Broadcom’s purchase of VMware, one of the most consequential consolidation moves in the enterprise software and cloud computing space, drew scrutiny from regulators globally. While approval was ultimately secured in key jurisdictions, including the European Union, the merger has since become a focal point for industry complaints about market power and anticompetitive conduct. According to CISPE, a trade association representing numerous cloud providers, the European Commission looked at the deal “through half-closed eyes,” ignoring clear warning signs about Broadcom’s incentives to monetize VMware’s already dominant position in the server virtualization market rather than relying on organic growth or genuine efficiencies.
CISPE’s formal complaint, lodged in July and recently bolstered with a response to the Commission’s defence, argues that warnings from customers and industry associations were overlooked. The group claims that Broadcom’s public targets for dramatically higher earnings before interest, taxes, depreciation, and amortization (EBITDA) for VMware in a relatively slow-growth market could only be achieved through aggressive pricing strategies, bundling of products, and tighter contractual lock-ins—a prediction that appears to have come true according to members of CISPE, who report significant cost increases and more rigid conditions for cloud providers since the merger.

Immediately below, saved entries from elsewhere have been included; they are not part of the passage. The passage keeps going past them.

-- ==== Sys2Proof/Machine/Operands.lean ====
section
/-! DEFINITION. Where the commands' operands come from (spec/30_encoding.md R92): the command word (Decode.lean), the
registers WB_VAL and WB_LEN, the buffer extents, and a code's bits in the order they are sent (R101, R103). -/

namespace Sys2Proof.Machine

/-- The bits of `write_bits(value, length)` in order: `value[length-1]` first, `value[0]` last (R103, R161). -/
def bitsMsbFirst (value : Pattern) (length : Nat) : List Bool :=
  (List.range length).map (fun k => value.getLsbD (length - 1 - k))

/-- The bits of BW.BITS: `WB_VAL[WB_LEN-1:0]`, the bits above ignored (R92). -/
def State.wbBits (s : State) : List Bool := bitsMsbFirst s.wbVal s.wbLen.toNat

/-- The bits of a code (R101): its path from the root. -/
def CodeEntry.bits (e : CodeEntry) : List Bool := bitsMsbFirst e.pat e.len.toNat

/-- The input buffer `IBUF[0..ILEN-1]` as a byte sequence (R27). -/
def State.input (s : State) : List Byte := (List.range s.ilen.toNat).map (ibufByte s)

/-- How many bits the reader can still deliver: those held in CUR and those of the bytes not yet pulled (R172). -/
def State.bitsLeft (s : State) : Nat := s.rem.toNat + 8 * (s.ilen.toNat - s.rpos.toNat)

end Sys2Proof.Machine
end

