-- ==== Sys2Proof/Laws/State.lean ====
section
/-! SUPPORT. What each named update of State leaves in each field: one lemma per field per update, all by rfl, so that no
later proof unfolds a record update. -/

namespace Sys2Proof.Machine

/-! ### State.finish -/

section
variable (s : State)
@[simp] theorem State.finish_busy : (s.finish).busy = false := rfl
@[simp] theorem State.finish_treeValid : (s.finish).treeValid = s.treeValid := rfl
@[simp] theorem State.finish_outValid : (s.finish).outValid = s.outValid := rfl
@[simp] theorem State.finish_err : (s.finish).err = 0#4 := rfl
@[simp] theorem State.finish_ilen : (s.finish).ilen = s.ilen := rfl
@[simp] theorem State.finish_olen : (s.finish).olen = s.olen := rfl
@[simp] theorem State.finish_rpos : (s.finish).rpos = s.rpos := rfl
@[simp] theorem State.finish_origSize : (s.finish).origSize = s.origSize := rfl
@[simp] theorem State.finish_wbLen : (s.finish).wbLen = s.wbLen := rfl
@[simp] theorem State.finish_wbVal : (s.finish).wbVal = s.wbVal := rfl
@[simp] theorem State.finish_acc : (s.finish).acc = s.acc := rfl
@[simp] theorem State.finish_nbits : (s.finish).nbits = s.nbits := rfl
@[simp] theorem State.finish_cur : (s.finish).cur = s.cur := rfl
@[simp] theorem State.finish_rem : (s.finish).rem = s.rem := rfl
@[simp] theorem State.finish_rbit : (s.finish).rbit = s.rbit := rfl
@[simp] theorem State.finish_sym : (s.finish).sym = s.sym := rfl
@[simp] theorem State.finish_freq : (s.finish).freq = s.freq := rfl
@[simp] theorem State.finish_tree : (s.finish).tree = s.tree := rfl
@[simp] theorem State.finish_code : (s.finish).code = s.code := rfl
@[simp] theorem State.finish_eidx : (s.finish).eidx = s.eidx := rfl
@[simp] theorem State.finish_dcnt : (s.finish).dcnt = s.dcnt := rfl
@[simp] theorem State.finish_curn : (s.finish).curn = s.curn := rfl
@[simp] theorem State.finish_stack : (s.finish).stack = s.stack := rfl
@[simp] theorem State.finish_ibuf : (s.finish).ibuf = s.ibuf := rfl
@[simp] theorem State.finish_obuf : (s.finish).obuf = s.obuf := rfl
@[simp] theorem State.finish_ibufCap : (s.finish).ibufCap = s.ibufCap := rfl
@[simp] theorem State.finish_obufCap : (s.finish).obufCap = s.obufCap := rfl
@[simp] theorem State.finish_host : (s.finish).host = s.host := rfl
@[simp] theorem State.finish_resets : (s.finish).resets = s.resets := rfl
end

/-! ### State.abort -/

section
variable (s : State) (k : ErrKind)
@[simp] theorem State.abort_busy : (s.abort k).busy = false := rfl
@[simp] theorem State.abort_treeValid : (s.abort k).treeValid = s.treeValid := rfl
@[simp] theorem State.abort_outValid : (s.abort k).outValid = s.outValid := rfl
@[simp] theorem State.abort_err : (s.abort k).err = k.code := rfl
@[simp] theorem State.abort_ilen : (s.abort k).ilen = s.ilen := rfl
@[simp] theorem State.abort_olen : (s.abort k).olen = s.olen := rfl
@[simp] theorem State.abort_rpos : (s.abort k).rpos = s.rpos := rfl
@[simp] theorem State.abort_origSize : (s.abort k).origSize = s.origSize := rfl
@[simp] theorem State.abort_wbLen : (s.abort k).wbLen = s.wbLen := rfl
@[simp] theorem State.abort_wbVal : (s.abort k).wbVal = s.wbVal := rfl
@[simp] theorem State.abort_acc : (s.abort k).acc = s.acc := rfl
@[simp] theorem State.abort_nbits : (s.abort k).nbits = s.nbits := rfl
@[simp] theorem State.abort_cur : (s.abort k).cur = s.cur := rfl
@[simp] theorem State.abort_rem : (s.abort k).rem = s.rem := rfl
@[simp] theorem State.abort_rbit : (s.abort k).rbit = s.rbit := rfl
@[simp] theorem State.abort_sym : (s.abort k).sym = s.sym := rfl
@[simp] theorem State.abort_freq : (s.abort k).freq = s.freq := rfl
@[simp] theorem State.abort_tree : (s.abort k).tree = s.tree := rfl
@[simp] theorem State.abort_code : (s.abort k).code = s.code := rfl
@[simp] theorem State.abort_eidx : (s.abort k).eidx = s.eidx := rfl
@[simp] theorem State.abort_dcnt : (s.abort k).dcnt = s.dcnt := rfl
@[simp] theorem State.abort_curn : (s.abort k).curn = s.curn := rfl
@[simp] theorem State.abort_stack : (s.abort k).stack = s.stack := rfl
@[simp] theorem State.abort_ibuf : (s.abort k).ibuf = s.ibuf := rfl
@[simp] theorem State.abort_obuf : (s.abort k).obuf = s.obuf := rfl
@[simp] theorem State.abort_ibufCap : (s.abort k).ibufCap = s.ibufCap := rfl
@[simp] theorem State.abort_obufCap : (s.abort k).obufCap = s.obufCap := rfl
@[simp] theorem State.abort_host : (s.abort k).host = s.host := rfl
@[simp] theorem State.abort_resets : (s.abort k).resets = s.resets := rfl
end
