-- ==== Sys2Proof/Laws/Commands.lean ====
section
/-! SUPPORT. One lemma per command: everything `exec` can answer with a next state, whatever the state it starts in
(spec/60_exceptions.md R210, R211). Later proofs cite these and do not unfold `exec`. -/

namespace Sys2Proof.Machine

theorem exec_fcRun (s : State) :
    exec .fcRun s = .next { s with freq := tally s.input, err := 0#4, busy := false } := rfl

theorem exec_tbBuild_next {s t : State} (h : exec .tbBuild s = .next t) :
    (occurring s.freq ≠ [] ∧ Built s.freq s.tree t.tree ∧ t.tree = (buildOver s.freq s.tree).2 ∧
      t = { s with tree := t.tree, treeValid := true, err := 0#4, busy := false }) ∨
    (occurring s.freq = [] ∧ t = { s with
      tree := { s.tree with nn := 0#10, root := 0, nact := 0#9 }, treeValid := false, err := 1#4, busy := false }) := by
  have e0 : exec .tbBuild s = endCommand (buildTree s) := rfl
  rw [e0] at h
  by_cases ho : occurring s.freq = []
  · rw [buildTree_fail (buildOver_empty s.tree ho)] at h
    obtain rfl := Host.Outcome.next.inj h
    exact .inr ⟨ho, rfl⟩
  · rw [buildTree_ok (buildOver_eq s.tree ho)] at h
    have hb := buildOver_built s.tree ho
    obtain ⟨T, hT⟩ : ∃ T, T = (buildOver s.freq s.tree).2 := ⟨_, rfl⟩
    rw [← hT] at h hb
    obtain rfl := Host.Outcome.next.inj h
    exact .inl ⟨ho, hb, hT, rfl⟩

/-- Whatever the store, CG.GEN's traversal changes the code table and the stack alone. -/
theorem visit_frame (n : Nat) (h : Handle) (pat : Pattern) (len : BitVec 8) (s : State) :
    (∃ t, visit n h pat len s = .ok t ∧ t = { s with code := t.code, stack := t.stack }) ∨
    visit n h pat len s = .fault .nodeStoreNotATree := by
  induction n generalizing h pat len s with
  | zero => exact .inr rfl
  | succ n ih =>
    unfold visit
    simp only
    cases (s.tree.nodeAt h).kind with
    | leaf => exact .inl ⟨_, rfl, rfl⟩
    | internal =>
      simp only
      rcases ih (s.tree.nodeAt h).left (extendPath pat false) (len + 1#8)
        (s.pushFrame ⟨(s.tree.nodeAt h).right, extendPath pat true, len + 1#8⟩) with ⟨t, ht, hs⟩ | hf
      · rw [ht, Res.bind_ok]
        cases hst : t.stack with
        | nil => exact .inr rfl
        | cons f rest =>
          rcases ih f.handle f.pat f.len { t with stack := rest } with ⟨u, hu, hsu⟩ | hf
          · refine .inl ⟨u, hu, ?_⟩
            rw [hsu, hs]; rfl
          · exact .inr hf
      · rw [hf]; exact .inr rfl

theorem exec_cgGen_next {s t : State} (h : exec .cgGen s = .next t) :
    (s.treeValid = true ∧ t = { s with code := t.code, stack := t.stack, err := 0#4, busy := false }) ∨
    (s.treeValid = false ∧ t = { s with err := 7#4, busy := false }) := by
  have e0 : exec .cgGen s = endCommand (generateCodes s) := rfl
  rw [e0] at h
  rcases (Bool.eq_false_or_eq_true s.treeValid).symm with hv | hv
  · rw [generateCodes_noTree hv] at h
    exact .inr ⟨hv, (Host.Outcome.next.inj h).symm⟩
  · refine .inl ⟨hv, ?_⟩
    have hr : requireTree s = .ok s := by simp [requireTree, hv]
    rw [generateCodes, hr, Res.bind_ok, traverse] at h
    rcases visit_frame 511 (clearCode s).tree.root 0#255 0#8 { clearCode s with stack := [] } with ⟨u, hu, hs⟩ | hf
    · rw [hu] at h
      obtain rfl := Host.Outcome.next.inj h
      rw [State.finish, hs]; rfl
    · rw [hf] at h; exact absurd h (by simp)

/-- A command of the writer. -/
theorem endWriter_next {r : Res} {s t : State}
    (hr : (∀ u, r = .ok u → OutputGrows s u ∧ SameButWriter s u) ∧ ∀ k u, r ≠ .raise k u)
    (h : endCommand r = .next t) :
    OutputGrows s t ∧ t = { s with
      obuf := t.obuf, olen := t.olen, acc := t.acc, nbits := t.nbits, err := 0#4, busy := false } := by
  rcases endCommand_eq_next.mp h with ⟨u, hu, rfl⟩ | ⟨k, u, hu, -⟩
  · obtain ⟨g, w⟩ := hr.1 u hu
    refine ⟨g.trans (.of_eq rfl rfl rfl), ?_⟩
    unfold SameButWriter at w
    rw [State.finish, w]
  · exact absurd hu (hr.2 k u)

theorem writeBits_not_raise (bits : List Bool) (s u : State) (k : ErrKind) : writeBits bits s ≠ .raise k u := by
  rcases writeBits_cases bits s with ⟨t, ht, -⟩ | hr
  · rw [ht]; simp
  · rw [hr]; simp

theorem writeBit_eq (b : Bool) (s : State) : writeBit b s = writeBits [b] s := by
  cases h : writeBit b s <;> rw [writeBits, h] <;> rfl

theorem exec_bwBit_next {b : Bool} {s t : State} (h : exec (.bwBit b) s = .next t) :
    OutputGrows s t ∧ t = { s with
      obuf := t.obuf, olen := t.olen, acc := t.acc, nbits := t.nbits, err := 0#4, busy := false } :=
  endWriter_next (r := writeBit b s) ⟨fun _ hu => writeBit_grows hu, fun k u => by
    rw [writeBit_eq]; exact writeBits_not_raise _ _ _ _⟩ h

theorem exec_bwBits_next {s t : State} (h : exec .bwBits s = .next t) :
    OutputGrows s t ∧ t = { s with
      obuf := t.obuf, olen := t.olen, acc := t.acc, nbits := t.nbits, err := 0#4, busy := false } :=
  endWriter_next (r := writeBits s.wbBits s) ⟨fun _ hu => writeBits_grows hu, fun _ _ => writeBits_not_raise _ _ _ _⟩ h
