/-! ### What the command answers (R130, R133) -/

theorem exec_tbBuild_of_empty {s : State} (h : occurring s.freq = []) :
    exec .tbBuild s = .next { s with
      treeValid := false, err := 1#4, busy := false
      tree := { s.tree with nn := 0#10, root := 0, nact := 0#9 } } :=
  congrArg endCommand (buildTree_fail (buildOver_empty s.tree h))

/-- The next state is named, not written out: comparing two states that hold the build's tree would run the build. -/
theorem exec_tbBuild_of_counted {s : State} (h : occurring s.freq ≠ []) :
    ∃ t, exec .tbBuild s = .next t ∧ t.tree = (buildOver s.freq s.tree).2 ∧
      t = { s with tree := t.tree, treeValid := true, err := 0#4, busy := false } := by
  have hbody := buildTree_ok (buildOver_eq s.tree h)
  generalize (buildOver s.freq s.tree).2 = u at hbody ⊢
  exact ⟨_, congrArg endCommand hbody, rfl, rfl⟩

theorem exec_tbBuild_tree {s t : State} (h : exec .tbBuild s = .next t) (ho : occurring s.freq ≠ []) :
    t.tree = (buildOver s.freq s.tree).2 := by
  rcases exec_tbBuild_next h with ⟨-, -, htree, -⟩ | ⟨hnil, -⟩
  · exact htree
  · exact absurd hnil ho

/-- The command succeeds only on a table with a nonzero count. -/
theorem occurring_ne_nil_of_success {s t : State} (h : exec .tbBuild s = .next t) (he : t.err = 0#4) :
    occurring s.freq ≠ [] := by
  rcases exec_tbBuild_next h with ⟨ho, -⟩ | ⟨-, e⟩
  · exact ho
  · rw [e] at he
    exact absurd he (ErrKind.code_ne_zero .emptyInput)

theorem occurring_ne_nil_of_many {f : Table U64} (h : 1 < (occurring f).length) : occurring f ≠ [] :=
  List.ne_nil_of_length_pos (by omega)

/-! ### One symbol (R134) -/

theorem buildOver_one_sizes {f : Table U64} (t : Tree) (h : (occurring f).length = 1) :
    (buildOver f t).2.nn.toNat = 3 ∧ (buildOver f t).2.root.val = 2 := by
  rw [buildOver_one t h]
  exact ⟨rfl, rfl⟩

/-- The two leaves, both of the one symbol, stand right under the root. -/
theorem buildOver_one_leaves {f : Table U64} (t : Tree) (h : (occurring f).length = 1) :
    (buildOver f t).2.leavesUnder 511 (buildOver f t).2.root =
      (occurring f ++ occurring f).map fun c => (c, 1) := by
  obtain ⟨c, hc⟩ := List.length_eq_one_iff.mp h
  obtain ⟨hleft, hright, hroot, -, root_eq, -⟩ := degenerate_spec t hc
  rw [buildOver_one t h, hc]
  simp [Tree.leavesUnder, root_eq, hroot, hleft, hright, Node.internalOf, Node.leafOf]

/-! ### One pass of merge (R135) -/

/-- The slots after a pass: those from `m2` on have moved down one place, and slot `m1`, wherever it went, holds the new
node. -/
theorem activeAt_mergePass {t : Tree} (h2 : 2 ≤ t.nact.toNat) (hn : t.nact.toNat ≤ 256) (hnn : t.nn.toNat < 511)
    {i : Nat} (hi : i < t.nact.toNat - 1) :
    (mergePass t).activeAt i =
      let j := if i < secondMin t (firstMin t) then i else i + 1
      if j = firstMin t then handleOf t.nn.toNat else t.activeAt j := by
  obtain ⟨-, hnact, -, -, hlist⟩ := mergePass_spec h2 hn hnn
  have hlen : i < (mergePass t).activeList.length := by rw [Tree.length_activeList]; omega
  rw [← Tree.getElem_activeList _ i hlen]
  simp only [hlist, List.getElem_eraseIdx, List.getElem_set, Tree.getElem_activeList, eq_comm (a := firstMin t)]
  split_ifs <;> rfl

/-! ### Two symbols or more (R138) -/

/-- The leaves come first, so an internal node is one that merge made, with the sum of its children's weights. -/
theorem MergeInv.weight_eq_sum {f : Table U64} {t0 t : Tree} (h : MergeInv f t0 t) {g : Handle}
    (hg : g.val < t.nn.toNat) (hk : (t.nodeAt g).kind = .internal) :
    (t.nodeAt g).weight = (t.nodeAt (t.nodeAt g).left).weight + (t.nodeAt (t.nodeAt g).right).weight := by
  rcases Nat.lt_or_ge g.val (occurring f).length with hleaf | hinner
  · rw [h.leaves g hleaf] at hk
    exact absurd hk NodeKind.noConfusion
  · obtain ⟨-, -, -, hsum⟩ := h.inner g hinner hg
    exact hsum

theorem Built.leaves_perm {f : Table U64} {t0 t : Tree} (h : Built f t0 t) (hn : 1 < (occurring f).length) :
    ((t.leavesUnder 511 t.root).map Prod.fst).Perm (occurring f) := by
  have hleaves := h.leaves
  rwa [if_neg (by omega)] at hleaves

/-- The root is internal, so no leaf is at depth 0; the height is below the number of leaves, which is that of the
symbols. -/
theorem Built.leaf_depth {f : Table U64} {t0 t : Tree} (h : Built f t0 t) (hn : 1 < (occurring f).length)
    {p : Byte × Nat} (hp : p ∈ t.leavesUnder 511 t.root) : 1 ≤ p.2 ∧ p.2 ≤ (occurring f).length - 1 := by
  have hroot : t.root.val < t.nn.toNat := by have := h.nnRoot; omega
  obtain ⟨hheight, hdepth⟩ := Tree.height_lt_leaves h.descends t.root hroot
  have hcount := (h.leaves_perm hn).length_eq
  rw [List.length_map] at hcount
  have := hdepth p hp
  exact ⟨Tree.leaves_depth_pos h.descends hroot h.rootInternal p hp, by omega⟩

end Sys2Proof.Machine

open Sys2Proof Sys2Proof.Machine

/-- Settles O27: a built tree has one root over all its handles; the loop's invariant gives the weights, the height
the depths. -/
theorem treeInvariants : Obligations.TreeInvariants := by
  intro s t h he
  have ho := occurring_ne_nil_of_success h he
  have hb := buildOver_built s.tree ho
  rw [exec_tbBuild_tree h ho]
  refine ⟨hb.handles, hb.rootInternal, hb.descends, fun hn => ?_, buildOver_one_leaves s.tree⟩
  obtain ⟨-, hinv, -⟩ := buildOver_many_spec s.tree hn
  exact ⟨hb.leaves_perm hn, fun _ => hinv.weight_eq_sum, fun _ => hb.leaf_depth hn⟩

/-- Settles O21: no symbol occurs, so the build fails. -/
theorem tbBuildEmptyInput : Obligations.TbBuildEmptyInput :=
  fun _ h => exec_tbBuild_of_empty (occurring_eq_nil.mpr h)

/-- Settles O22: the one symbol is all that occurs, so the build ends with phase degenerate. -/
theorem tbBuildDegenerate : Obligations.TbBuildDegenerate := by
  intro s c hc hother
  have ho : occurring s.freq = [c] := occurring_eq_singleton hc hother
  obtain ⟨t, hexec, htree, hframe⟩ := exec_tbBuild_of_counted (s := s) (by rw [ho]; exact List.cons_ne_nil _ _)
  have hdegenerate : t.tree = degenerate (collect s.freq s.tree) := by
    rw [htree, buildOver_one s.tree (congrArg List.length ho)]
  obtain ⟨hleft, hright, hroot, nn_eq, root_eq, nact_eq, active_eq, hothers⟩ := degenerate_spec s.tree ho
  rw [← hdegenerate] at hleft hright hroot nn_eq root_eq nact_eq active_eq hothers
  exact ⟨t, hexec, hleft, hright, hroot, nn_eq, root_eq, active_eq, nact_eq, hothers, hframe⟩

/-- Settles O23: some symbol occurs, so the build leaves a built tree, of the sizes of its last phase. -/
theorem tbBuildCompletes : Obligations.TbBuildCompletes := by
  rintro s ⟨c, hc⟩
  have ho : occurring s.freq ≠ [] := List.ne_nil_of_mem (mem_occurring.mpr hc)
  obtain ⟨t, hexec, htree, hframe⟩ := exec_tbBuild_of_counted ho
  have hb : Built s.freq s.tree t.tree := htree ▸ buildOver_built s.tree ho
  refine ⟨t, hexec, fun hn => ?_, fun hone => ?_, hb.nact, hb.active, hb.others, hframe⟩
  · obtain ⟨-, -, nn_eq, root_eq, -⟩ := buildOver_many_spec s.tree hn
    exact htree ▸ ⟨nn_eq, root_eq⟩
  · exact htree ▸ buildOver_one_sizes s.tree hone

/-- Settles O24: the merge loop's invariant keeps collect's leaves and says that the nodes above them are internal. -/
theorem tbBuildLeavesInSymbolOrder : Obligations.TbBuildLeavesInSymbolOrder := by
  intro s t h hn g
  obtain ⟨-, hinv, -⟩ := buildOver_many_spec s.tree hn
  rw [exec_tbBuild_tree h (occurring_ne_nil_of_many hn)]
  exact ⟨hinv.leaves g, fun hge hlt => (hinv.inner g hge hlt).1⟩

/-- Settles O25: two builds over one table agree on all that is in use. -/
theorem buildDependsOnTableOnly : Obligations.BuildDependsOnTableOnly := by
  intro f t u
  obtain ⟨hagree, hroot⟩ := buildOver_agree f t u
  have hfst : (buildOver f t).1 = (buildOver f u).1 :=
    Bool.eq_iff_iff.mpr ((buildOver_fst f t).trans (buildOver_fst f u).symm)
  exact ⟨hfst, hagree.nn, hroot, hagree.nact, hagree.node⟩

/-- Settles O26: the slots are those of the two scans, and the loop is `n - 1` passes. -/
theorem mergeSelectsFirstMinima : Obligations.MergeSelectsFirstMinima := by
  refine ⟨fun t h2 hn hnn => ?_, fun f t hn => ?_⟩
  · obtain ⟨m1_lt, m1_min, m1_first⟩ := firstMin_spec (t := t) (by omega)
    obtain ⟨m2_lt, m2_ne, m2_min, m2_first⟩ := secondMin_spec (m1 := firstMin t) h2
    obtain ⟨nn_eq, nact_eq, -, hnode, -⟩ := mergePass_spec h2 hn hnn
    refine ⟨firstMin t, secondMin t (firstMin t), m1_lt, m2_lt, m2_ne.symm, m1_min, m1_first, m2_min, m2_first, hnode,
      nn_eq, by omega, fun i hi => ?_⟩
    rw [activeAt_mergePass h2 hn hnn hi]
    simp only [apply_ite Fin.val, handleOf_val hnn]
  · rw [buildOver_many t hn]
    exact ⟨rfl, rfl⟩

end

section
/-! PROOFS. CG.GEN completes, and the table it leaves after TB.BUILD: which entries are valid, and Kraft's equality
(spec/43_code_table_generator.md R150, R151, R154, R155). -/

namespace Sys2Proof.Machine

/-- TB.BUILD succeeds on a table with a nonzero count (R133). -/
theorem exec_tbBuild_success {s t : State} (h : exec .tbBuild s = .next t) (ho : occurring s.freq ≠ []) :
    t.err = 0#4 := by
  rcases exec_tbBuild_next h with ⟨-, -, -, e⟩ | ⟨hnil, -⟩
  · rw [e]
  · exact absurd hnil ho

section
variable {f : Table U64} {t0 t : Tree} (h : Built f t0 t)
include h

/-- The leaves of a built tree carry the symbols with a nonzero count (R154). -/
theorem Built.code_valid_iff (c : Byte) : ((codes t).at c).valid = true ↔ f.at c ≠ 0#64 :=
  (codes_valid_iff t c).trans (h.mem_leaves c)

From a conservative regulatory perspective, this clash highlights enduring tensions over how antitrust authorities balance the economic arguments for large-scale mergers against the real-world effects these transactions can have on competition and pricing. Broadcom, for its part, has categorically rejected CISPE’s allegations, and the European Commission has maintained that it will defend its decision, underscoring confidence in its analytical framework and the outcomes of its merger review process.
Yet, if the General Court were to side with CISPE and annul the Commission’s approval, the consequences could be wide-ranging. Beyond creating immediate legal and regulatory uncertainty for Broadcom, such a ruling would likely compel a reassessment of how antitrust risks are evaluated in high-stakes technology deals, potentially leading to stricter scrutiny of future acquisitions in the cloud and software sectors. Investors, customers, and competitors alike would have to navigate a landscape where regulatory second-guessing of past deals becomes a persistent risk factor.
CISPE’s fight reflects broader unease among European cloud providers who feel squeezed by dominant players and insufficient safeguards from regulators. Their legal challenge is as much about immediate competitive harms as it is about setting a precedent for tougher enforcement of merger rules in the digital economy. In markets as dynamic and strategically vital as cloud computing and virtualization, regulatory vigilance and the perceived willingness to correct past approvals could play an outsized role in shaping competitive balance and costs for enterprises across the continent. If the court finds merit in CISPE’s claims, it may signal a recalibration of antitrust policy that prioritizes competitive dynamics and consumer outcomes over deal facilitation—or at least demands a more rigorous justification for large technology transactions that reshape market structures.